_Task brief_
Scan the entries below and return each line that contains "reads".

++++

-- ==== Sys2Proof/Config.lean ====
section
/-! DEFINITION. What an implementation fixes (00_scope.md R6), and the free values the spec leaves open. -/

namespace Sys2Proof

/-- 00_scope.md R6, `WRITE_LEN_MODE`; decision D8 calls it a parameter. -/
inductive WriteLenMode where
  | lowByte
  | full16
  deriving DecidableEq, Repr, Inhabited

/-- The parameters that 92_eei_decisions.md says a model must not fix (D8, D20, D21, D23), with the widths of
00_scope.md R6. Every state carries one `Build`, no step changes it, and a claim over all states is a claim over
all builds (DESIGN CHOICE, safe: log entry 2). `pollDelay` and `devAddr` are read by no rule (R135, R6). -/
structure Build where
  retryBudget  : Byte
  writeLenMode : WriteLenMode
  pollDelay    : Nat
  devAddr      : Nat
  deriving DecidableEq, Repr

/-- 10_state.md R29: the decoded status, "`{ status_code: signed 8-bit, booted: bool, boot_mode: bool, busy: bool }`".
`code` holds the register's 8 bits; `sext8` reads them as the signed number. -/
structure DeviceStatus where
  code     : Byte
  booted   : Bool
  bootMode : Bool
  busy     : Bool
  deriving DecidableEq, Repr, Inhabited

/-- One answer of the device side to a `BusRead` (00_scope.md R10, R15): a count `r >= 0` with exactly `r` bytes, or a
negative result. `failed k` is the negative result `-(k + 1)`, so that every integer is the count of some answer. -/
inductive ReadAnswer where
  | delivered (bytes : List Byte)
  | failed (k : Nat)
  deriving DecidableEq, Repr, Inhabited

/-- The parameters of 00_scope.md R6 that have one value in every build: "fixed by the sensor's protocol, not
configurable", or decided exactly (D9, D35, and the width of D21). -/
structure FixedParameters where
  /-- `CAP_BYTES`: the capacity of each of `TXBUF` and `RXBUF` in payload bytes -/
  capBytes      : Nat
  /-- `CAP_WORDS` -/
  capWords      : Nat
  /-- `W_TRIES`: the width of `TRIES` -/
  wTries        : Nat
  /-- `W_WC`: the width of a word count -/
  wWc           : Nat
  /-- `REG_POWER`, an address the engine never generates (10_state.md R52) -/
  regPower      : Byte
  /-- `REG_STATUS` -/
  regStatus     : Byte
  /-- `REG_COMMAND` -/
  regCommand    : Byte
  /-- `REG_DATA_LENGTH` -/
  regDataLength : Byte
  /-- `REG_DATA0` -/
  regData0      : Byte
  /-- `OEM_BIT`: the flag or-ed into the module byte -/
  oemBit        : Byte
  /-- `MODULE_MASK`: the mask applied to the module id -/
  moduleMask    : Byte
  deriving DecidableEq, Repr

/-- The configuration of a machine: a field for every parameter of 00_scope.md R6 (log entry 28). -/
structure Configuration extends FixedParameters, Build where
  deriving DecidableEq, Repr

/-- 00_scope.md R6, the column "value", of the parameters with one value. -/
abbrev Config.fixed : FixedParameters :=
  { capBytes := 1024
    capWords := 512
    wTries := 8
    wWc := 16
    regPower := 0x00#8
    regStatus := 0x02#8
    regCommand := 0x04#8
    regDataLength := 0x06#8
    regData0 := 0x08#8
    oemBit := 0x40#8
    moduleMask := 0x0F#8 }

/-- The whole configuration of a build. -/
def Build.configuration (b : Build) : Configuration := { toFixedParameters := Config.fixed, toBuild := b }

abbrev Config.capBytes : Nat := Config.fixed.capBytes
abbrev Config.capWords : Nat := Config.fixed.capWords
abbrev Config.regStatus : Byte := Config.fixed.regStatus
abbrev Config.regCommand : Byte := Config.fixed.regCommand
abbrev Config.regDataLength : Byte := Config.fixed.regDataLength
abbrev Config.regData0 : Byte := Config.fixed.regData0
abbrev Config.oemBit : Byte := Config.fixed.oemBit
abbrev Config.moduleMask : Byte := Config.fixed.moduleMask

/-- What 00_scope.md R6 says of its parameters among themselves: the capacity in words is half the capacity in bytes, the
retry budget fits the counter, and a word count can be any legal one. -/
def Configuration.wf (c : Configuration) : Bool :=
  c.capBytes == 2 * c.capWords && c.retryBudget.toNat < 2 ^ c.wTries && c.capWords < 2 ^ c.wWc

/-- 00_scope.md R6: `DEV_ADDR` is OPEN. A free value; no rule reads it. -/
opaque Config.devAddr : Nat

/-- The count the device side answers to the `BusWrite` made at tick `t` when no answer is listed: any integer
(00_scope.md R15, 93 U9). A free value. -/
opaque Config.freeCount : Nat → Int

/-- The answer of the device side to the `BusRead` made at tick `t` when no answer is listed: any answer
(00_scope.md R15, 93 U9). A free value. -/
opaque Config.freeRead : Nat → ReadAnswer

/-- The byte that stands for `TXBUF[i]`, never written since reset, when it is used at tick `t`
(10_state.md R56, 93 U6). A free value. -/
opaque Config.freeTxByte : Nat → Nat → Byte

/-- The byte that stands for `RXBUF[i]` at tick `t` where the spec gives it no value: never written (10_state.md R56,
93 U7), or after a failed data read (44_engine_operations.md R168, 93 U8). A free value. -/
opaque Config.freeRxByte : Nat → Nat → Byte

/-- What `STAT` holds after the reset released at tick `t`, until the first successful probe: "no value"
(10_state.md R30, R56, 93 U5). A free value. -/
opaque Config.freeStatus : Nat → DeviceStatus

/-- 00_scope.md R6, the column "value": `RETRY_BUDGET` = 10, `WRITE_LEN_MODE` = `LOW_BYTE`, `POLL_DELAY` = 0,
`DEV_ADDR` OPEN. -/
def Config.hardware : Build :=
  { retryBudget := 10#8, writeLenMode := .lowByte, pollDelay := 0, devAddr := Config.devAddr }

end Sys2Proof
end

++++

_Task output_
`code` holds the register's 8 bits; `sext8` reads them as the signed number. -/
/-- 00_scope.md R6: `DEV_ADDR` is OPEN. A free value; no rule reads it. -/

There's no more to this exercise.